內院的海棠花落在青石磚上,粉白的瓣子沾了點午后的暖意,珺瑤亭亭玉立宜修跟前,手指悄悄絞著淺粉色襖子的衣角,耳尖紅得像染了胭脂。
心細記下了四福晉說的每一句,從福成的日常起居到待人處事,再想到方才屏風后瞥見的那道青布長衫身影,聲音細得像蚊子哼:“珺瑤……聽阿瑪、嫡額娘的。”
張佳氏一聽這話,眼角的細紋都堆了起來,嘴角壓都壓不住地往上翹,伸手輕輕拍了拍珺瑤的后背,語氣里滿是熨帖:“這才是乖孩子。”
庶長女能嫁進佟佳氏,還是貴妃的親侄子,不僅能抬她這個嫡母的名聲,將來丈夫在朝堂上,也多了層佟佳氏的助力,對兒子的前程更是好處多多,這樁婚事,劃算!
不遠處,江琳正拽著愛新覺羅·如筠(七福晉的表妹,鎮國公的孫女)的袖子聊得熱鬧,如筠穿件月白色衫子,發間別著顆小珍珠,說話溫溫柔柔的。

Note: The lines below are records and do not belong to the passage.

/-- Registers of the SEC block (service): offset, RW, PL, W1C, reset. -/
def regsSecService : List RegDesc := [
  ⟨0x0, 0x0, 0x0, 0x0, 0x0⟩,
  ⟨0x8, 0x0, 0x0, 0x0, 0x0⟩,
  ⟨0x10, 0xFFFFFFFFFFFFFFFF, 0x0, 0x0, 0x0⟩,
  ⟨0x18, 0xFFFFFFFFFFFFFFFF, 0x0, 0x0, 0x0⟩,
  ⟨0x20, 0xFFFFFFFFFFFFFFFF, 0x0, 0x0, 0x0⟩,
  ⟨0x28, 0xFFFFFFFFFFFFFFFF, 0x0, 0x0, 0x0⟩,
  ⟨0x30, 0xFFFFFFFFFFFFFFFF, 0x0, 0x0, 0x0⟩,
  ⟨0x38, 0xFFFFFFFFFFFFFFFF, 0x0, 0x0, 0x0⟩,
  ⟨0x40, 0xFFFFFFFFFFFFFFFF, 0x0, 0x0, 0x0⟩,
  ⟨0x48, 0xFFFFFFFFFFFFFFFF, 0x0, 0x0, 0x0⟩,
  ⟨0x50, 0xFFFFFFFFFFFFFFFF, 0x0, 0x0, 0x0⟩,
  ⟨0x58, 0xFFFFFFFFFFFFFFFF, 0x0, 0x0, 0x0⟩,
  ⟨0x60, 0xFFFFFFFFFFFFFFFF, 0x0, 0x0, 0x0⟩,
  ⟨0x68, 0xFFFFFFFFFFFFFFFF, 0x0, 0x0, 0x0⟩,
  ⟨0x70, 0xFFFFFFFFFFFFFFFF, 0x0, 0x0, 0x0⟩,
  ⟨0x80, 0x0, 0x0, 0x0, 0x0⟩,
  ⟨0x88, 0x0, 0x0, 0x0, 0x0⟩,
  ⟨0x90, 0x0, 0x0, 0x0, 0x0⟩,
  ⟨0x98, 0x0, 0x0, 0x0, 0x0⟩,
  ⟨0xA0, 0x0, 0x0, 0x0, 0x0⟩,
  ⟨0xA8, 0x0, 0x0, 0x0, 0x0⟩,
  ⟨0xB0, 0x0, 0x0, 0x0, 0x0⟩,
  ⟨0xB8, 0x0, 0x0, 0x0, 0x0⟩,
  ⟨0xC0, 0x0, 0x0, 0x0, 0x0⟩,
  ⟨0xC8, 0x0, 0x0, 0x0, 0x0⟩,
  ⟨0xD0, 0x0, 0x0, 0x0, 0x0⟩,
  ⟨0xD8, 0x0, 0x0, 0x0, 0x0⟩,
  ⟨0xE0, 0x0, 0x0, 0x0, 0x0⟩,
  ⟨0xE8, 0x0, 0x0, 0x0, 0x0⟩,
  ⟨0xF0, 0x0, 0x0, 0x0, 0x0⟩,
  ⟨0xF8, 0x0, 0x0, 0x0, 0x0⟩,
  ⟨0x100, 0x0, 0x0, 0x0, 0x0⟩,
  ⟨0x108, 0x0, 0x0, 0x0, 0x0⟩,
  ⟨0x110, 0x0, 0x0, 0x0, 0x0⟩,
  ⟨0x118, 0x0, 0x0, 0x0, 0x0⟩,
  ⟨0x120, 0x0, 0x0, 0x0, 0x0⟩]

end Sys2Proof
end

江琳眼尖,瞥見張佳氏點頭的動作,立馬來了精神,拉著如筠就往宜修這邊跑,腳步輕快得像只小雀兒。
宜修見兩人過來,笑著起身介紹:“江琳,這是察岱大人的長女珺瑤;如筠,好些日子沒見,你倒是長開了,越發亭亭玉立了。往后常來府里串門,跟江琳、珺瑤多親近親近。”

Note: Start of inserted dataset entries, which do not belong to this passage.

/-- One die that is not a compute die: its number, kind, where it stands (side 0 N, 1 E, 2 S, 3 W with an index, or side 4
with corner 0 NW, 1 NE, 2 SE, 3 SW) and its stitch port number where it has one (R34, R37, R39). -/
structure DieInfo where
  num : Nat
  kind : Kind
  side : Nat
  idx : Nat
  sport : Nat := 8
  deriving DecidableEq, Repr

/-- The floor of the package: the compute array, the other dies, and the compute die numbers that no slice carries (R34 to R39,
R576). (DESIGN CHOICE, log 4) -/
structure Floor where
  w : Nat
  h : Nat
  others : List DieInfo
  absent : List Nat := []
  deriving DecidableEq, Repr

/-- The states of the package and of a partition (R60). -/
inductive Mode where
  | cold | test | train | fit | service | mend | stop
  deriving DecidableEq, Repr

/-- The time keeper of a slice (R209 to R225). `slew` is the offset still to be removed, in 2^-16 ns, positive when this slice
is ahead; `good` and `bad` count consecutive exchanges, `noResp` unanswered requests; `alt` says that the alternative port
is in use; `round` is the last round whose boundary was taken; `tod` a pending time of day in 2^-16 ns; `root` that a backup
root acts, `takeover` that it will from the next boundary (R219). -/
structure Keeper where
  ft : Word := 0
  frac : BitVec 16 := 0
  slew : Int := 0
  lock : Bool := false
  holdover : Bool := false
  roundsOn : Bool := false
  root : Bool := false
  takeover : Bool := false
  good : Nat := 0
  bad : Nat := 0
  seq : Nat := 0
  waiting : Bool := false
  noResp : Nat := 0
  lastXfer : Nat := 0
  stepped : Bool := false
  alt : Bool := false
  round : Nat := 0
  tod : Option Int := none
  todAt : Nat := 0
  lastPps : Nat := 0
  deriving DecidableEq, Repr

/-- A clock region: a panel of a compute die, or the whole slice on the other kinds (R231, R232, R249). `cycles` counts
every cycle of the region, `c` is the round counter, `fresh` says that a cycle began in the latest reference cycle and
`restart` that the next cycle is the first of a round; `stretch` and `nextStretch` say that a cycle of the current round, or the first one of
the round whose boundary is not yet taken, was stretched. `ack` is the rate the panel has acknowledged, `reqFt` when the request
was driven, `ackLate` that its lateness is recorded (R827); `resume` that a stop was released (R250). -/
structure Region where
  c : Nat := 0
  cycles : Nat := 0
  fresh : Bool := false
  restart : Bool := false
  down : Bool := false
  stretch : Bool := false
  nextStretch : Bool := false
  lastStretch : Bool := false
  ack : Bool := false
  reqFt : Nat := 0
  ackLate : Bool := false
  resume : Bool := false
  deriving DecidableEq, Repr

三個姑娘互相福了福身,江琳性子直,沒等旁人開口,就湊到珺瑤耳邊,聲音壓得低低的,卻帶著點小得意:“我哥哥可潔身自好了,我們家也不興抬妾室,我阿瑪房里那姨娘,還是我額娘做主抬的侍女呢。嫂嫂,你放心,我哥哥肯定對你好,我阿瑪額娘也會疼你的!”
這話一出口,珺瑤的臉瞬間紅透了,如含苞待放的粉桃,羞赧之余慌慌張張躲到張佳氏身后,小手攥著嫡母的衣角,小聲解釋:“額娘,江琳妹妹……”
張佳氏臉上的笑意淡了些,眉頭輕輕蹙了蹙:江琳這孩子,怎么什么話都往外說?這要是傳出去,倒顯得她們家上趕著似的。
糾結了半晌,她才對著珺瑤嘆氣道:“你啊……這門婚事,是你的福氣。”
附近的幾位夫人都聽見了江琳的話,也懂張佳氏這話里的無奈。
宜修看在眼里,眼底掠過一絲冷意,語氣卻依舊平淡:“小廚房燉了補氣血的銀耳羹,江琳,你去替本福晉瞧瞧,好了沒?”
江琳愣了愣,沒明白宜修為啥突然讓她去看湯,卻還是乖乖應了聲“是”,臨走前還朝珺瑤笑了笑,才蹦蹦跳跳地出了院子。
宜修這才轉向張佳氏,輕輕拍了拍珺瑤的手背,語氣誠懇:“夫人,這樁婚事,于您、于赫舍里氏、于察岱大人,都是有利無害的。我和爺的心思,您也清楚,咱們都盼著太子好。”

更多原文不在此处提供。